Forthcoming from Nawakum Press
2022
A DESCENT into the
MAELSTROM
EDGAR ALLAN POE
“Here, my dear readers, is an American novelist of high reputation; you know his name no doubt... So allow me to tell you about the man and his work; they both occupy an important place in the history of the imagination, for Poe created a separate genre, proceeding only from himself... he has pushed back the limits of the impossible; he will have imitators. They will try to go beyond, to exaggerate his way; but more than one will think they can surpass him, who will not even equal him.”
~ Jules Verne, Musée des familles 1864
“As the old man spoke, I became aware of a loud and gradually increasing sound, like the moaning of a vast herd of buffaloes upon an American prairie; and at the same moment I perceived that what seamen term the chopping character of the ocean beneath us, was rapidly changing into a current which set to the eastward. Even while I gazed, this current acquired a monstrous velocity. Each moment added to its speed—to its headlong impetuosity. In five minutes the whole sea, as far as Vurrgh, was lashed into ungovernable fury; but it was between Moskoe and the coast that the main uproar held its sway. Here the vast bed of the waters, seamed and scarred into a thousand conflicting channels, burst suddenly into phrensied convulsion—heaving, boiling, hissing—gyrating in gigantic and innumerable vortices, and all whirling and plunging on to the eastward with a rapidity which water never elsewhere assumes except in precipitous descents.”
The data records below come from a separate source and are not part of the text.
-- ==== Sys2Proof/Certificates/Slice0/Obligations.lean ====
section
/-! DEFINITION. The statements for the provers. Each docstring names the rules of spec/ it formalises,
and, where a clause is the model's own choice, the log entry. -/

open Sys2Proof Sys2Proof.Machine

/-! ## Unit BC -/

/-- R130: BC.INIT sets the three cursor registers and nothing else, whatever LEN is. -/
def Obligations.BcInitRule : Prop :=
  ∀ (len : Word) (s : State),
    exec (.bcInit len) s = .next { s with bcLen := len, bcIdx := 0, bcAcc := 0 }

/-- R131: BC.READ gives the n bits at POS as an unsigned number, first bit most significant, and moves POS
by n; when a bit of the n lies at or beyond the payload's end it raises Truncated(POS) and moves nothing.
The value is in the model's result register (log 14). Of a POS that the 32 bits of ERR_INFO do not hold,
nothing is said of ERR_INFO; that the fault entry completes with a free one is the model's choice (DESIGN
CHOICE, log 35). -/
def Obligations.BcReadRule : Prop :=
  ∀ (n : Nat) (s : State), 1 ≤ n → n ≤ 32 →
    (s.pos + n ≤ 8 * s.bcLen.toNat → (∀ i < n, payloadBit s.payload (s.pos + i) ≠ none) →
      ∃ v : Word, v.toNat < 2 ^ n ∧
        (∀ i < n, payloadBit s.payload (s.pos + i) = some (v.getLsbD (n - 1 - i))) ∧
        exec (.bcRead n) s = .next { s.setPos (s.pos + n) with result := v } ∧
        (s.setPos (s.pos + n)).pos = s.pos + n) ∧
    (8 * s.bcLen.toNat < s.pos + n → faultReady s = true →
      ∃ info : Word, (s.pos < 2 ^ 32 → info.toNat = s.pos) ∧
        exec (.bcRead n) s = .next (afterFault 1 info s))

/-- R133: BC.UNREAD moves POS back by n and nothing else; a position below 0 is a fault of the model. -/
def Obligations.BcUnreadRule : Prop :=
  ∀ (n : Nat) (s : State), 1 ≤ n →
    (n ≤ s.pos →
      exec (.bcUnread n) s = .next (s.setPos (s.pos - n)) ∧ (s.setPos (s.pos - n)).pos = s.pos - n) ∧
    (s.pos < n → exec (.bcUnread n) s = .fault .cursorBelowZero)

/-- R134: BC.CLZ gives 32 for 0 and otherwise the number of zero bits above the highest set bit; it
writes the result and touches nothing else. -/
def Obligations.BcClzRule : Prop :=
  ∀ (v : Word) (s : State),
    ∃ c : Nat, exec (.bcClz v) s = .next { s with result := BitVec.ofNat 32 c } ∧
      c ≤ 32 ∧ (v = 0 ↔ c = 32) ∧
      (v ≠ 0 → 2 ^ (31 - c) ≤ v.toNat ∧ v.toNat < 2 ^ (32 - c))

/-! ## Unit RD -/

/-- R153, R103 form 1: nine one-bits, then n raw bits, unsigned; 9 + n bits consumed. -/
def Obligations.RdValueEscape : Prop :=
  ∀ (n k v : Nat) (mask : Word) (s : State),
    1 ≤ n → n ≤ 32 → 1 ≤ k → k ≤ 31 → v < 2 ^ n →
    holdsBits s (List.replicate 9 true ++ bitsOfNat n v) = true →
    exec (.rdValueEsc n k mask) s = .next { s.setPos (s.pos + (9 + n)) with result := BitVec.ofNat 32 v }

/-- R152, R103 form 2a: with k = 1, q one-bits and a zero-bit have the value q; q + 1 bits consumed. -/
def Obligations.RdValueUnary : Prop :=
  ∀ (n q : Nat) (mask : Word) (s : State),
    q ≤ 8 → holdsBits s (List.replicate q true ++ [false]) = true →
    exec (.rdValueUnary n 1 mask) s = .next { s.setPos (s.pos + (q + 1)) with result := BitVec.ofNat 32 q }

/-- R154, R103 form 2b: an extra field of at most RICE_UNREAD_MAX hands its last bit back; the value is
q * m and q + k bits are consumed. -/
def Obligations.RdValueShort : Prop :=
  ∀ (n q k extra : Nat) (mask : Word) (s : State),
    q ≤ 8 → 2 ≤ k → k ≤ 31 → extra ≤ s.prm.profile.riceUnreadMax →
    holdsBits s (List.replicate q true ++ false :: bitsOfNat k extra) = true →
    exec (.rdValueShort n k mask) s =
      .next { s.setPos (s.pos + (q + k)) with
        result := BitVec.ofNat 32 q * (((1 <<< k : Word) - 1) &&& mask) }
In 1841 Edgar Allan Poe, the architect of the modern short story, wrote ‘A Descent into the Maelstrom.’ Poe considered it one of his best tales. It draws its inspiration from the raging waters that surround the desolate Lofoten Island archipelago in the North Sea, off the Norwegian coast. Three fishermen, who are brothers, are caught in a windstorm and pulled into the swirling tumult that creates one of the largest whirlpools, or maelstroms, in the world. Poe had learned about this deadly sea phenomena from several sources, which included an account in Fraser’s Magazine in 1834 titled ‘The Maelstrom: A Fragment’. The narrator of Poe’s tale is a fisherman who tells the tale of how he and his two brothers were caught in the maelstrom, and how his brothers were sucked under into the abyss and perished, while he alone managed to survive.